ProfunEdu 2026 Perkuat Kolaborasi Riset dan Publikasi Ilmiah Internasional di Tengah Perkembangan AI

Bandar Lampung – Konferensi internasional The 12th Progressive and Fun Education (ProfunEdu) International Conference sukses mempertemukan puluhan akademisi, peneliti, dan praktisi pendidikan dari berbagai perguruan tinggi di Emersia Hotel, Bandar Lampung, Kamis (25/6/2026). Kegiatan yang diselenggarakan oleh Asosiasi Lembaga Pendidikan Tenaga Kependidikan Perguruan Tinggi Muhammadiyah dan ‘Aisyiyah (ALPTK PTMA) tersebut menjadi forum strategis untuk memperluas kolaborasi akademik, berbagi hasil penelitian, serta meningkatkan mutu publikasi ilmiah bertaraf internasional.

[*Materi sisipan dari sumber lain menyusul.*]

/-- Both lines are low after it (10_state.md R25). -/
theorem State.transmit_levelAt (hf : s.NoFail 906) (hne : s.lineNo .data ≠ s.lineNo .clk) (l : Line) :
    levelAt (s.lineNo l) s.transmit.line = some false :=
  (State.txAccept_levelAt hf le_rfl hne l).trans (levelAfter_all s l)

/-- A TRANSMIT whose write `f` is the first to fail. -/
theorem State.transmit_aborted (hf : s.FirstFail f) (hf906 : f < 906) :
    s.transmit.trace = s.trace ++ okEvents s.pix f ++ [failEvent s.pix f] ∧
      s.transmit.calls = s.calls + f + 1 ∧ s.transmit.out = .response (.transmitError (stage f)) ∧
      TransmitFrame s s.transmit := by
  have h : Aborted s.txAccept f s.transmit := State.txRun_aborted rfl hf hf906 (by simpa using hf906)
  have hseq : s.txAccept.seq + f = f := Nat.zero_add f
  refine ⟨?_, h.calls, by rw [h.out, hseq], h.of_txAccept, h.seq, h.idle⟩
  rw [h.trace, hseq, ← okEventsFrom_zero]
  rfl

/-- What a failed write `f` leaves on the two lines: some level on its own, and on the other what the writes
before it have left (10_state.md R25). -/
theorem State.transmit_aborted_levelAt (hf : s.FirstFail f) (hf906 : f < 906) :
    (∃ v, levelAt (s.lineNo (ev s.pix f).1) s.transmit.line = some v) ∧
      (s.lineNo .data ≠ s.lineNo .clk → ∀ l, l ≠ (ev s.pix f).1 →
        levelAt (s.lineNo l) s.transmit.line = levelAfter s l f) := by
  obtain ⟨h, heq⟩ :=
    State.txRun_of_firstFail (s := s.txAccept) (f := f) (n := 906) rfl hf hf906 (by simpa using hf906)
  have hno (m : Line) : (s.txAccept.txRun f).lineNo m = s.lineNo m := h.frame.lineNo m
  have hev := h.txAccept_ev
  rw [State.transmit, heq]
  refine ⟨?_, fun hne l hl => ?_⟩
  · rw [State.txStep_line, hno, hev, levelAt_setLevel_self]
    exact ⟨_, rfl⟩
  · rw [← State.txAccept_levelAt hf.1 hf906.le hne, ← hno l]
    exact State.txStep_levelAt_ne (by rw [hno, hno]; exact hne) (by rw [hev]; exact hl)

end Transmission

/-- Settles O28: the run of the sequencer ends with write 905, or with the first write that fails. -/
theorem transmitBigStep : Obligations.TransmitBigStep := by
  intro s hu
  refine ⟨fun hf => ?_, fun f hf906 hf => ?_⟩
  · obtain ⟨htrace, hcalls, hout, hframe⟩ := State.transmit_sent hf
    exact ⟨_, exec_transmit_of_usable hu, htrace, hcalls, hout, hframe, State.transmit_histCurrent,
      fun hne => ⟨State.transmit_levelAt hf hne .data, State.transmit_levelAt hf hne .clk⟩⟩
  · obtain ⟨htrace, hcalls, hout, hframe⟩ := State.transmit_aborted hf hf906
    exact ⟨_, exec_transmit_of_usable hu, htrace, hcalls, hout, hframe, State.transmit_histCurrent,
      State.transmit_aborted_levelAt hf hf906⟩

/-- Settles O38: the events appended depend on the pixels alone. -/
theorem transmitIsStatelessBetweenCalls : Obligations.TransmitIsStatelessBetweenCalls := by
  intro s u hs hu hpix hfs hfu
  have hadded {w : State} (hf : w.NoFail 906) : traceSince w w.transmit = okEvents w.pix 906 := by
    rw [traceSince, (State.transmit_sent hf).1, List.drop_left]
  refine ⟨_, _, exec_transmit_of_usable hs, exec_transmit_of_usable hu, ?_, ?_⟩
  · rw [hadded hfs, hadded hfu, hpix]
  · rw [hadded hfs, okEvents, List.length_map, List.length_range]

/-! ## The stages and the frames that a failed write ends (60_exceptions.md R184, 42_transmit.md R126) -/

theorem stage_sof {n : Nat} (hn : n ≤ 64) : stage n = .sof := if_pos hn

theorem stage_eof {n : Nat} (hn : 833 ≤ n) : stage n = .eof := by
  rw [stage, if_neg (by omega), if_neg (by omega)]

theorem stage_pixel (p : Fin 8) {j : Nat} (hj : j < 96) :
    stage (65 + 96 * p.val + j) = .pixel p (Fin.ofNat 4 (j / 24)) := by
  have hp : Fin.ofNat 8 ((65 + 96 * p.val + j - 65) / 96) = p := Fin.ext (by rw [Fin.val_ofNat]; omega)
  have hb : (65 + 96 * p.val + j - 65) % 96 = j := by omega
  rw [stage, if_neg (by omega), if_pos (by omega), hp, hb]

/-- Settles O41: a frame that is due ends with the step at which its first write fails. -/
theorem wireFramesStopAtFirstFailure : Obligations.WireFramesStopAtFirstFailure := by
  intro s f hb hf
  refine ⟨fun hs hn => ?_, fun p hs hn => ?_, fun hs hn => ?_⟩
  · have h := State.txRun_aborted hb hf hn (by omega)
    refine ⟨_, exec_sof_of_due hb hs, h.toTransmitFrame, ?_, h.calls, ?_⟩
    · rw [h.out, stage_sof (by omega)]
    · rw [h.trace, hs, Nat.zero_add]
  · have h := State.txRun_aborted hb hf hn (by omega)
    refine ⟨_, exec_ledframe_of_due hb hs, h.toTransmitFrame, ?_, h.calls, h.trace⟩
    rw [h.out, hs, stage_pixel p hn]
  · have h := State.txRun_aborted hb hf hn (by omega)
    refine ⟨_, exec_eof_of_due hb hs, h.toTransmitFrame, ?_, h.calls, ?_⟩
    · rw [h.out, stage_eof (by omega)]
    · rw [h.trace, hs]

/-! ## The pseudocode's writes as the numbered list (42_transmit.md R115, R121) -/

/-- The `k` writes of the numbered list from number `n` on. -/
def numberedWrites (pix : Vector Pixel 8) (n k : Nat) : List Write :=
  (List.range k).map fun j => ⟨stage (n + j), (ev pix (n + j)).1, (ev pix (n + j)).2⟩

Pengurus ALPTK PTMA yang juga Dekan Fakultas Keguruan dan Ilmu Pendidikan Universitas Muhammadiyah Surakarta (UMS), Prof. Dr. Anam Sutopo, mengungkapkan bahwa penyelenggaraan ProfunEdu tahun ini mendapat sambutan yang sangat baik dari kalangan akademisi.

Ia menjelaskan panitia telah menerima 89 artikel ilmiah yang berasal dari 23 Perguruan Tinggi Muhammadiyah dan ‘Aisyiyah (PTMA) serta sejumlah perguruan tinggi swasta lainnya.

Menurut Prof. Anam, seluruh naskah akan melewati tahapan penelaahan sesuai kaidah akademik. Artikel terbaik akan diterbitkan pada jurnal internasional bereputasi yang terindeks Scopus, sementara naskah lainnya dipublikasikan dalam prosiding Atlantis Press.

Ia menilai publikasi internasional memiliki peran strategis dalam meningkatkan kualitas riset, memperluas jejaring kolaborasi antarpeneliti, sekaligus memperkuat reputasi perguruan tinggi di tingkat global.

Konferensi ProfunEdu ke-12 menghadirkan sejumlah pakar dari Indonesia dan Malaysia yang membahas berbagai tantangan serta peluang transformasi pendidikan di era digital dan kecerdasan artifisial.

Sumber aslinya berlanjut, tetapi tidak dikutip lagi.